(Collected data entries)
***
theorem wit_ObjectCommands_alloc : ((0 : W64) = 0 ∨ 1 < (2 : Byte).toNat) ∧ ((1 : W64) ≠ 0 ∧ (1 : Byte).toNat ≤ 1 ∧ flagsOk 0 0x30001 0 = false) ∧
    (flagsOk hdr.tenant.toNat 0x20001 (0 : W16).toNat = true ∧ fPin 0x20001 = false ∧ (cmdS 0x0201).quotaOk 0 (fLower 0x20001) 65536 = false ∧
      (richS 0x0201).quotaOk 0 (fLower 0x20001) 65536 = true) ∧
    (flagsOk 0 0x400001 0 = true ∧ fPin 0x400001 = true ∧ (richS 0x0201).quotaOk pin1.payer 0 pin1.madderBytes = true ∧
      (richS 0x0201).takePages { pin1 with state := 0, pages := [] } = some ([0], [0], [])) := by decide +kernel

def boundSv : Service := { Service.reset with model := [(0, { modelInit with state := 2, pieces := [[1, 0, 0, 0]] })], sess := [(0, { sessInit with state := 1 })] }

theorem wit_ObjectCommands_free : (((objS 0x0202 (tiny 1)).objAt 1).live = true ∧ ((objS 0x0202 (tiny 1)).objAt 1).owner = hdr.tenant ∧ ((objS 0x0202 (tiny 1)).objAt 1).state = 1) ∧
    (((objS 0x0202 { tiny 2 with claims := [5] }).objAt 1).state ≠ 4 ∧ ((objS 0x0202 { tiny 2 with claims := [5] }).objAt 1).noClaims = false) ∧
    (((objS 0x0202 (tiny 2)).objAt 1).state ≠ 1 ∧ ((objS 0x0202 (tiny 2)).objAt 1).state ≠ 3 ∧ ((objS 0x0202 (tiny 2)).objAt 1).noClaims = true ∧
      (objS 0x0202 (tiny 2)).sessBound 1 = false ∧ (objS 0x0202 (tiny 2)).inFlight ((tiny 2).pages ++ (tiny 2).mirror) = false) := by decide +kernel

def zeroUnit : UnitImage := ⟨List.replicate 65536 0, true⟩
def loadS : State := objS 0x0203 { obj1 with units := [(0, { unitRecInit with st := 2 })] }

theorem wit_ObjectCommands_load : loadS.loadWaits 1 0 1 = false ∧ (loadS.objAt 1).live = true ∧ (loadS.objAt 1).owner = hdr.tenant ∧ fPin (loadS.objAt 1).flags = false ∧
    (loadS.objAt 1).state = 0 ∧ (loadS.objAt 1).pages = [] ∧ (loadS.objAt 1).mirror = [] ∧ (loadS.objAt 1).units ≠ [] ∧ (1 : Byte).toNat ≤ 1 ∧ 0 < (loadS.objAt 1).nUnits ∧
    zeroUnit.readOk = true ∧ ({ loadS with fl := { Faults.reset with rebuilds := [⟨1, 0, false, false⟩] }, ti := { loadS.ti with obj :=
      [(1, { obj1 with units := [(0, { unitRecInit with st := 1, quarantined := true })] })] } } : State).loadWaits 1 0 1 = true := by decide +kernel

theorem wit_ObjectCommands_image : zeroUnit.bytes.length = (loadS.objAt 1).unitBytes ∧ imageOk zeroUnit.bytes = true := by
  constructor
  · exact List.length_replicate
  · exact Bool.or_eq_true_iff.mpr (.inl (decide_eq_true List.length_replicate))

theorem length_toBytes (n v : Nat) : (toBytes n v).length = n := by
  induction n generalizing v with
  | zero => rfl
  | succ n ih => simp [toBytes, ih]

theorem encPage_zero (c : Bool) (n : Nat) : encPage c (List.replicate n 0) = (1, []) := by simp [encPage]

theorem pages_zero (c : Bool) : (pagesOf zeroUnit.bytes).map (encPage c) = List.replicate 16 (1, []) := by
  have h : (pagesOf zeroUnit.bytes).map (encPage c) = (List.range 16).map fun _ => (1, []) := by
    simp only [pagesOf, zeroUnit, List.length_replicate, List.map_map, List.drop_replicate, List.take_replicate, Function.comp_def, encPage_zero]
  rw [h]; rfl

theorem frame_zero (c : Bool) (k o u : Nat) : (buildFrame c k o u zeroUnit.bytes).length = 64 := by
  simp only [buildFrame, pages_zero, pad16, List.length_append, length_toBytes, List.length_flatMap]
  simp only [List.length_replicate, List.length_cons, List.length_nil, List.map_replicate]; decide

theorem wit_ObjectCommands_place : loadS.framePlace (loadS.objAt 1).keyTenant.toNat (fLower (loadS.objAt 1).flags)
    (buildFrame (fCompress (loadS.objAt 1).flags) (loadS.objAt 1).kind 1 0 zeroUnit.bytes).length = .ok (2, 0) := by
  have h : ∀ n, n ≤ 2 ^ 30 → loadS.framePlace (loadS.objAt 1).keyTenant.toNat (fLower (loadS.objAt 1).flags) n = .ok (2, 0) := by
    intro n hn
    simp [loadS, objS, richS, cmdS, mboxS, hostS, runS, upS, obj1, State.objAt, tget, Obj.keyTenant, fShared, fLower, bitsOf, State.framePlace, State.poolRoom,
      firstFit, State.maskUp, bitAt, upPort]
    simp [show n ≤ 1073741824 by omega, objInit, firstFit]
  exact h _ (by rw [frame_zero]; decide)

theorem wit_ObjectCommands_promote : ((objS 0x0204 pin1).objAt 1).claims.length < 65535 ∧ fPin ((objS 0x0204 pin1).objAt 1).flags = true ∧
    ((objS 0x0204 (tiny 2)).objAt 1).state = 2 ∧ fPin (tiny 0).flags = false ∧
    (match ({ cmdS 0x0204 with ti := { Tiers.reset with obj := [(1, obj1)] } } : State).startPromotion 1 with | .error e => e | .ok _ => 0) = 5 ∧
    ((objS 0x0204 { obj1 with units := [] }).startPromotion 1).isOk = true ∧ ((objS 0x0204 (tiny 1)).objAt 1).state = 1 ∧
    ((objS 0x0204 (tiny 3)).objAt 1).state = 3 ∧ ((objS 0x0204 (tiny 4)).objAt 1).state = 4 := by decide +kernel

theorem wit_ObjectCommands_evict : fPin pin1.flags = true ∧ (5 ∉ (tiny 2).claims) ∧
    (fPin { tiny 1 with claims := [5], promoter := some 5 }.flags = false ∧ (5 : W32) ∈ { tiny 1 with claims := [5], promoter := some 5 }.claims ∧
      { tiny 1 with claims := [5], promoter := some 5 }.promoter = some 5) ∧
    ((5 : W32) ∈ { tiny 2 with claims := [5] }.claims ∧ { tiny 2 with claims := [5] }.state = 2 ∧ { tiny 2 with claims := [5] }.waiters = []) := by decide

/-- An access in flight to page 0. -/
def flightTh : Threads := ⟨[(0, { thrInit with outs := [⟨0, 0, 0, 8, false, ⟨false, false⟩, .load 1 false, none, []⟩] })], [], [], []⟩
def mappedS (op : Nat) : State := { objS op pin1 with pages := [(16, mkPage true true false false false false false 0 0 0)] }

theorem wit_MappingsAndPools :
    (((objS 0x0207 pin1).objAt 1).live = true ∧ ((objS 0x0207 pin1).objAt 1).owner = hdr.tenant ∧ (1 : W32) ≠ 0 ∧ mapOk ((objS 0x0207 pin1).objAt 1) 0x100000 0 1 0 0 = true ∧
      (objS 0x0207 pin1).inFlight (ppnsOf ((objS 0x0207 pin1).entriesIn (0x100000 / 65536) 1)) = false ∧
      ∀ e ∈ (objS 0x0207 pin1).entriesIn (0x100000 / 65536) 1, peDomain e.2 = hdr.tenant.setWidth 14) ∧
    mapOk ((objS 0x0207 pin1).objAt 1) 0x100001 0 1 0 0 = false ∧
    ({ mappedS 0x0207 with th := flightTh } : State).inFlight (ppnsOf (({ mappedS 0x0207 with th := flightTh } : State).entriesIn (0x100000 / 65536) 1)) = true ∧
    ((0x100000 : W64).toNat % 65536 = 0 ∧ (mappedS 0x0208).inFlight (ppnsOf ((mappedS 0x0208).pagesFrom 1 (0x100000 / 65536))) = false ∧
      ∀ e ∈ (mappedS 0x0208).pagesFrom 1 (0x100000 / 65536), peDomain e.2 = hdr.tenant.setWidth 14) ∧
    ((0x100008 : W64).toNat % 65536 ≠ 0) ∧
    ((63 : Byte).toNat < 64 ∧ (65536 : W32) ≠ 0 ∧ (0 : W32).toNat + (65536 : W32).toNat ≤ ((cmdS 0x0209).tileAt 63).weldSize ∧ vaReserved 0x100000 = false ∧
      vaReserved (0x100000 + 65536 - 1) = false ∧ (∀ q ∈ (cmdS 0x0209).pages, peWeld q.2 = false) ∧ (cmdS 0x0209).entriesIn (0x100000 / 65536) 1 = []) ∧
    ((3 : Byte) ≠ 0 ∧ (3 : Byte).toNat ≤ 3 ∧ (4096 : W64) ≠ 0 ∧ (4096 : W64).toNat % 4096 = 0 ∧ ((cmdS 0x020A).ten 0).live = true) ∧
    ((richS 0x020B).ti.pools.find? (fun p => p.id = (1 : W32).toNat) = some ⟨1, 0, 0, 2 ^ 30, 1, []⟩) ∧ (∀ p ∈ (richS 0x020B).ti.pools, p.id ≠ (2 : W32).toNat) := by
  decide +kernel

def promS : State := objS 0 { tiny 1 with claims := [5], promoter := some 5, units := [] }
def demS : State := objS 0 { tiny 3 with units := [] }
def lotS : State := { objS 0 obj1 with cw := { Causeway.reset with slot := [(4095, ⟨2, 7, 0, 500, []⟩)] }, time := 500 }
***
WHAT TO PRODUCE:
Retype exactly the lines above, from the one with "zero => rfl" through the one with "theorem wit_ObjectCommands_evict : fPin", inclusive.

RESPONSE AREA:
  | zero => rfl
  | succ n ih => simp [toBytes, ih]

theorem encPage_zero (c : Bool) (n : Nat) : encPage c (List.replicate n 0) = (1, []) := by simp [encPage]

theorem pages_zero (c : Bool) : (pagesOf zeroUnit.bytes).map (encPage c) = List.replicate 16 (1, []) := by
  have h : (pagesOf zeroUnit.bytes).map (encPage c) = (List.range 16).map fun _ => (1, []) := by
    simp only [pagesOf, zeroUnit, List.length_replicate, List.map_map, List.drop_replicate, List.take_replicate, Function.comp_def, encPage_zero]
  rw [h]; rfl

theorem frame_zero (c : Bool) (k o u : Nat) : (buildFrame c k o u zeroUnit.bytes).length = 64 := by
  simp only [buildFrame, pages_zero, pad16, List.length_append, length_toBytes, List.length_flatMap]
  simp only [List.length_replicate, List.length_cons, List.length_nil, List.map_replicate]; decide

theorem wit_ObjectCommands_place : loadS.framePlace (loadS.objAt 1).keyTenant.toNat (fLower (loadS.objAt 1).flags)
    (buildFrame (fCompress (loadS.objAt 1).flags) (loadS.objAt 1).kind 1 0 zeroUnit.bytes).length = .ok (2, 0) := by
  have h : ∀ n, n ≤ 2 ^ 30 → loadS.framePlace (loadS.objAt 1).keyTenant.toNat (fLower (loadS.objAt 1).flags) n = .ok (2, 0) := by
    intro n hn
    simp [loadS, objS, richS, cmdS, mboxS, hostS, runS, upS, obj1, State.objAt, tget, Obj.keyTenant, fShared, fLower, bitsOf, State.framePlace, State.poolRoom,
      firstFit, State.maskUp, bitAt, upPort]
    simp [show n ≤ 1073741824 by omega, objInit, firstFit]
  exact h _ (by rw [frame_zero]; decide)

theorem wit_ObjectCommands_promote : ((objS 0x0204 pin1).objAt 1).claims.length < 65535 ∧ fPin ((objS 0x0204 pin1).objAt 1).flags = true ∧
    ((objS 0x0204 (tiny 2)).objAt 1).state = 2 ∧ fPin (tiny 0).flags = false ∧
    (match ({ cmdS 0x0204 with ti := { Tiers.reset with obj := [(1, obj1)] } } : State).startPromotion 1 with | .error e => e | .ok _ => 0) = 5 ∧
    ((objS 0x0204 { obj1 with units := [] }).startPromotion 1).isOk = true ∧ ((objS 0x0204 (tiny 1)).objAt 1).state = 1 ∧
    ((objS 0x0204 (tiny 3)).objAt 1).state = 3 ∧ ((objS 0x0204 (tiny 4)).objAt 1).state = 4 := by decide +kernel

theorem wit_ObjectCommands_evict : fPin pin1.flags = true ∧ (5 ∉ (tiny 2).claims) ∧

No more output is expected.